Luanda, Angola - Africa is a continent of rapidly changing cities, but I can't think of any that have been transformed over the past decade to the same extent as Luanda. It's been a bewildering experience for me. I lived in Angola in the war-torn 1990s, and my memories of that sad time are vivid.
I am finding that many streets and neighbourhoods in the city centre are unrecognisable. Brash new skyscrapers tower over the traffic-clogged avenues. And the construction is still going on. From a distance, parts of Luanda resemble a forest of cranes and concrete towers. It could be Shanghai, or another booming Chinese city - and in fact, much of the construction is being carried out by the Chinese - but no, this is an emerging African power.
On the southern outskirts of Luanda, I was even more disoriented. Where I remember sparse bush and baobab trees, I found myself in a whole new satellite city. We stopped at a giant shopping mall. The car park was so congested it took us half an hour to find a space. Inside, Angolans seemed to have taken to mall culture with a passion. They thronged around jewellery, furniture and fashion shops, gaping at the displays. Most people, it seemed, were window shopperst. Still, if you're looking for evidence of an emerging middle class, here it is.
Road to growth
Since the war ended 10 years ago, Angola's average annual GDP growth has been about 11 per cent. It produces 1.7 million barrels of oil per day, and the government says that this figure will rise substantially in the coming years.
In his plush offices on Luanda's Ilha, a long stretch of beach that wraps around the scenic harbour, a wealthy Angolan businessman finished his conference call with American partners and told me bluntly, "there's no better place in the world right now to do business".
"Spending money on new roads and buildings is the easy part. But what this country needs is investment in health, and education."
- Carlos Rosado, economist
Well, yes, and no. This businessman has made his money in the oil services industry, and for all the investment that has gone into construction, rebuilding transport infrastructure and agriculture, Angola's economy is still dangerously reliant on oil. This, of course, brings familiar problems. Oil revenues are controlled by an elite few who are close to President Dos Santos, and they are still notoriously opaque. So, I asked my businessman friend, is it possible to get rich in Angola without political connections? "No," he replied honestly, before adding, "good connections can help put money into your bank account, but if you really want to build a business in this country you also need hard work, persistence and lots of patience".
On the other side of town, I met a well-known economist, Carlos Rosado. "Spending money on new roads and buildings is the easy part," he said, "but what this country needs is investment in health, and education". Angola feels, to me, like a more open society than it did in the nineties. There are more educated young people, more people with experience abroad, and more people who are not afraid to speak their mind.

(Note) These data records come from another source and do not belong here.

-- ==== Sys2Proof/Machine/Jobs.lean ====
section
/-! DEFINITION. Jobs, cancellations and deadlines (05 R99 to R130, R597; 18 R471). -/

namespace Sys2Proof.Machine

/-! ### JOB_CMD (R100, R103, R126, R127) -/

def opBits (v : W64) (lo len : Nat) : Nat := regBits v lo len

/-- The manager's own image as a member must show it (R471). -/
def beatMatches (s : State) (b : Heartbeat) : Bool :=
  match activePlan s with
  | some p => b.activeValid && b.planId == p.planId && b.planGen == p.planGen && b.jobState == 0
  | none => false

/-- (collection, shard) pairs of the manager's shard maps that a member holds (R471). -/
def rosterOf (s : State) (member : Nat) : List (Nat × Nat) :=
  match activePlan s with
  | some p => p.shardMaps.flatMap fun m => (m.shards.filter (·.replicas.contains member)).map fun e => (m.coll, e.shard)
  | none => []

/-- Open the job on one member (R471). -/
def openMember (jobId : W32) (m : Member) (s : State) : State :=
  let s := send m.node 0 0 (.mwrite rJobCmd (hi32 jobId ||| 1)) s
  send m.node 0 0 (.enum 3 (nodeDomain m.node) 0 m.node m.uid (rosterOf s (nodeMember m.node))) s

/-- Members whose job the manager opens. -/
def openable (s : State) : List Member :=
  (ownMembers s).filter fun m => m.state == .up && (m.beat.map (beatMatches s)).getD false

def jobOpen (jobId : W32) (s : State) : State :=
  if 2 ≤ s.pwr.state then { s with job.cmdCode := 4 }
  else if s.job.phase ≠ 0 then { s with job.cmdCode := 2 }
  else if s.cfg.active.isNone then { s with job.cmdCode := 1 }
  else
    let s := { s with job.phase := 1, job.aborting := false, job.cmdCode := 0, job.jobId := jobId }
    if isManager s then (openable s).foldl (fun s m => openMember jobId m s) s else s

/-- Forward END_DRAIN or END_ABORT to the members of the job (R471). -/
def forwardEnd (op : W64) (s : State) : State :=
  if isManager s then ((s.dom.members.filter (·.inJob)).map (·.node)).foldl (fun s n => send n 0 0 (.mwrite rJobCmd op) s) s else s

def endDrain (s : State) : State :=
  if s.job.phase = 1 then forwardEnd 2 { s with job.phase := 2, job.aborting := false, job.cmdCode := 0 }
  else if s.job.phase = 2 then { s with job.cmdCode := 0 }
  else { s with job.cmdCode := 3 }

def endAbort (s : State) : State :=
  if s.job.phase = 1 || (s.job.phase = 2 && !s.job.aborting) then
    let s := forwardEnd 3 { s with job.phase := 2, job.aborting := true, job.cmdCode := 0 }
    stopFolds { endAll 3 0 s with gth.pubs := s.gth.pubs.filter (·.committed) }
  else if s.job.phase = 2 then { s with job.cmdCode := 0 }
  else { s with job.cmdCode := 3 }

def forceFault (t : Ticket) (s : State) : State :=
  if s.job.phase = 1 || s.job.phase = 2 then teardown 5 t { s with job.cmdCode := 0 } else { s with job.cmdCode := 3 }

/-- JOB_CLOSE: the job closes once no request is in flight (R103, R87). -/
def execJobClose (s : State) : Host.Outcome State Fault Refusal :=
  .next (whenServing s fun s =>
    if s.job.phase = 2 && s.job.reqs.isEmpty then
      let s := discardSets s
      { s with job.phase := 0, job.aborting := false, dom.members := s.dom.members.map fun m => { m with inJob := false } }
    else s)

/-! ### Cancellations (R120 to R122, R597) -/

/-- Take a publication back before its change (R597). -/
def dropPub (t : Ticket) (s : State) : State := { s with gth.pubs := s.gth.pubs.filter (·.ticket != t) }

/-- Stop this device's running fold of a request (R308). -/
def stopFoldOf (t : Ticket) (s : State) : State :=
  { s with srch.colls := s.srch.colls.map fun c => if (c.fold.map (·.request)) = some t then stopFold c else c }

/-- A cancellation acts on a request that this device accepted. -/
def cancelReq (r : Req) (s : State) : State :=
  match r.place with
  | .acceptance .. => cancelMissed s
  | _ =>
    let ty := r.desc.type
    if (isMutation ty && r.sent) || r.ending ≠ 0 then cancelMissed s
    else if ty = 6 && r.place = .away then cancelAway r false (setReq { r with ending := 3 } s)
    else if ty = 9 then finish r { status := 3 } (stopFoldOf r.ticket (cancelAway r false s))
    else if ty = 10 then finish r { status := 3 } (sendEach ((s.gth.pubs.find? (·.ticket == r.ticket)).map (·.members) |>.getD [])
      r.mgr (.cancelFwd false) (dropPub r.ticket s))
    else finish r { status := 3 } (cancelAway r false s)

/-- Cancel the request that a predicate finds among those accepted here (R120). -/
def cancelWhere (p : Req → Bool) (s : State) : State :=
  match s.job.reqs.find? fun r => r.boss.isNone && p r with
  | some r => cancelReq r s
  | none => cancelMissed s

def cancelTicket (v : W64) (s : State) : State := cancelWhere (·.ticket == v) s

/-- By (stream, sequence): tag bits [47:0] (R120, R129). -/
def cancelTag (v : W64) (s : State) : State := cancelWhere (fun r => r.desc.tag.extractLsb' 0 48 == v.extractLsb' 0 48) s

/-- CANCEL_TICKET (R120, R129). -/
def execCancelTicket (c : Cmd) (ticket : Ticket) (s : State) : Host.Outcome State Fault Refusal :=
  .next (mgmtWrite c rCancelTicket ticket (fun _ => cancelTicket ticket) s)

/-- CANCEL_TAG (R120, R129). -/
def execCancelTag (c : Cmd) (tag : BitVec 48) (s : State) : Host.Outcome State Fault Refusal :=
  .next (mgmtWrite c rCancelTag (tag.zeroExtend 64) (fun _ => cancelTag (tag.zeroExtend 64)) s)

/-- Work that another device's manager cancels here (R121): by R597 a mutation only before its append. -/
def cancelWork (r : Req) (expired : Bool) (s : State) : State :=
  let s := if r.desc.type = 9 then stopFoldOf r.ticket s else s
  if expired && !isMutation r.desc.type && r.desc.type ≠ 9 then expire r s
  else finish r { status := if expired then 2 else 3 } (cancelAway r expired s)

/-- CANCEL_FWD (R121, R35, R597). -/
def execCancelFwd (_src : Node) (ticket : Ticket) (expired : Bool) (s : State) : Host.Outcome State Fault Refusal :=
  .next (whenServing s fun s => stamped s fun s _ =>
    match s.job.reqs.filter fun r => r.boss.isSome && r.mgr == ticket with
    | r :: rs => (r :: rs).foldl (fun s r => cancelWork r expired s) s
    | [] =>
      let mine (c : Cache) : Bool := c.ticket == ticket && c.claimed.isNone
      if s.dec.caches.any mine then freeCaches mine s
      else if s.gth.tables.any fun t => (t.prepared.map (·.1)) == some ticket && !t.committed then
        { s with gth.tables := s.gth.tables.map fun t => if (t.prepared.map (·.1)) = some ticket then { t with prepared := none } else t }
      else cancelMissed s)

/-! ### Deadlines (R115 to R118) -/

/-- SOFT_PASS (R115, R116). -/
def execSoftPass (ticket : Ticket) (s : State) : Host.Outcome State Fault Refusal :=
  .next (whenServing s fun s => match findReq s ticket with
    | some r =>
      if r.softPassed || decide (usSince s r.start < r.soft) then s
      else stamped s fun s _ => setReq { r with softPassed := true } { s with dlm.softPassed := satInc s.dlm.softPassed }
    | none => s)

/-- The outcome of a hard-pass event (R118). -/
def hardPassed (r : Req) (s : State) : State :=
  let r := { r with hardPassed := true }
  let ty := r.desc.type
  match r.place with
  | .acceptance .. => setReq { r with ending := if r.ending = 0 then 2 else r.ending } s
  | _ =>
    if (isMutation ty && r.sent) || r.heldForReplica then setReq r s
    else if ty = 6 && r.place = .away then
      cancelAway r true (setReq { r with ending := if r.ending = 0 then 2 else r.ending } s)
    else if ty = 9 then finish r { status := 2 } (stopFoldOf r.ticket (cancelAway r true s))
    else if ty = 10 then finish r { status := 2 } (sendEach ((s.gth.pubs.find? (·.ticket == r.ticket)).map (·.members) |>.getD [])
      r.mgr (.cancelFwd true) (dropPub r.ticket s))
    else if isMutation ty then finish r { status := 2 } s
    else expire r s

/-- HARD_PASS (R115, R118). -/
def execHardPass (ticket : Ticket) (s : State) : Host.Outcome State Fault Refusal :=
  .next (whenServing s fun s => match findReq s ticket with
    | some r =>
      if r.hardPassed || decide (usSince s r.start < r.hard) then s
      else stamped s fun s _ => hardPassed r { s with dlm.hardPassed := satInc s.dlm.hardPassed }
    | none => s)

end Sys2Proof.Machine
end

But all things are relative. This was a closed, one-party state for decades, and the hold of the ruling Popular Movement for the Liberation of Angola (MPLA) on power is still so complete that it's often difficult to distinguish between state and party. The national TV and radio stations, as well as the one and only daily newspaper, have a powerful influence, and they make no pretence at covering events fairly. The president has spent the past week inaugurating a series of construction projects, which, by happy coincidence, just happen to have reached completion in the days before the election. He receives slavish coverage, and he is carefully protected from independent journalists who might ask him awkward questions.
In Angola's 2008 parliamentary vote, the MPLA got 82 per cent of the vote. Everyone is expecting the MPLA to win again, but the scale of victory may be more modest this time, if only because a younger generation is less tolerant of corruption, and more impatient for jobs, reliable electricity and water. The main opposition, UNITA, has waged an energetic campaign, but it faces huge challenges. As a former rebel movement that committed many atrocities during the war, it is looked on with suspicion by many Angolans. In Luanda, I have met many people who detest the corruption of the ruling party, but also believe that it is the only one that has the expertise and experience to run the country.
At a UNITA rally on the edge of Luanda, I saw thousands of young enthusiastic supporters cheering for their leader, Isias Samakuva. They called President dos Santos "a thief"' and some wore T-shirts emblazoned with the face of the former UNITA leader, Jonas Savimbi, whose death in an ambush in 2002 finally brought the war to an end. I asked a senior UNITA source how they handled Savimbi's legacy. He grimaced. "There are great divisions around it. Some want to romanticise him, but those of us who knew how much fear and cruelty there was then are happy to have a more open, democractic UNITA," he said.
If the city centre is transformed, life in the slums, or musseques, has changed little. I visited one grim settlement where people told me they had no jobs, no water and no electricity. They were surrounded by rubbish dumps and filthy water. The people there told me they had been living like this for eight years, ever since the government demolished their previous homes to make way for expensive housing. "We're all Angolans," said Francisco, "and I fought for years in the war. But now we are tired of waiting".
At least during an election campaign, the Angolan government comes under some pressure, if only for a short period, to address social injustices. But in the long run, it will have to do much more to spread wealth and opportunity beyond a charmed circle, if Angola is to continue to enjoy growth and stability.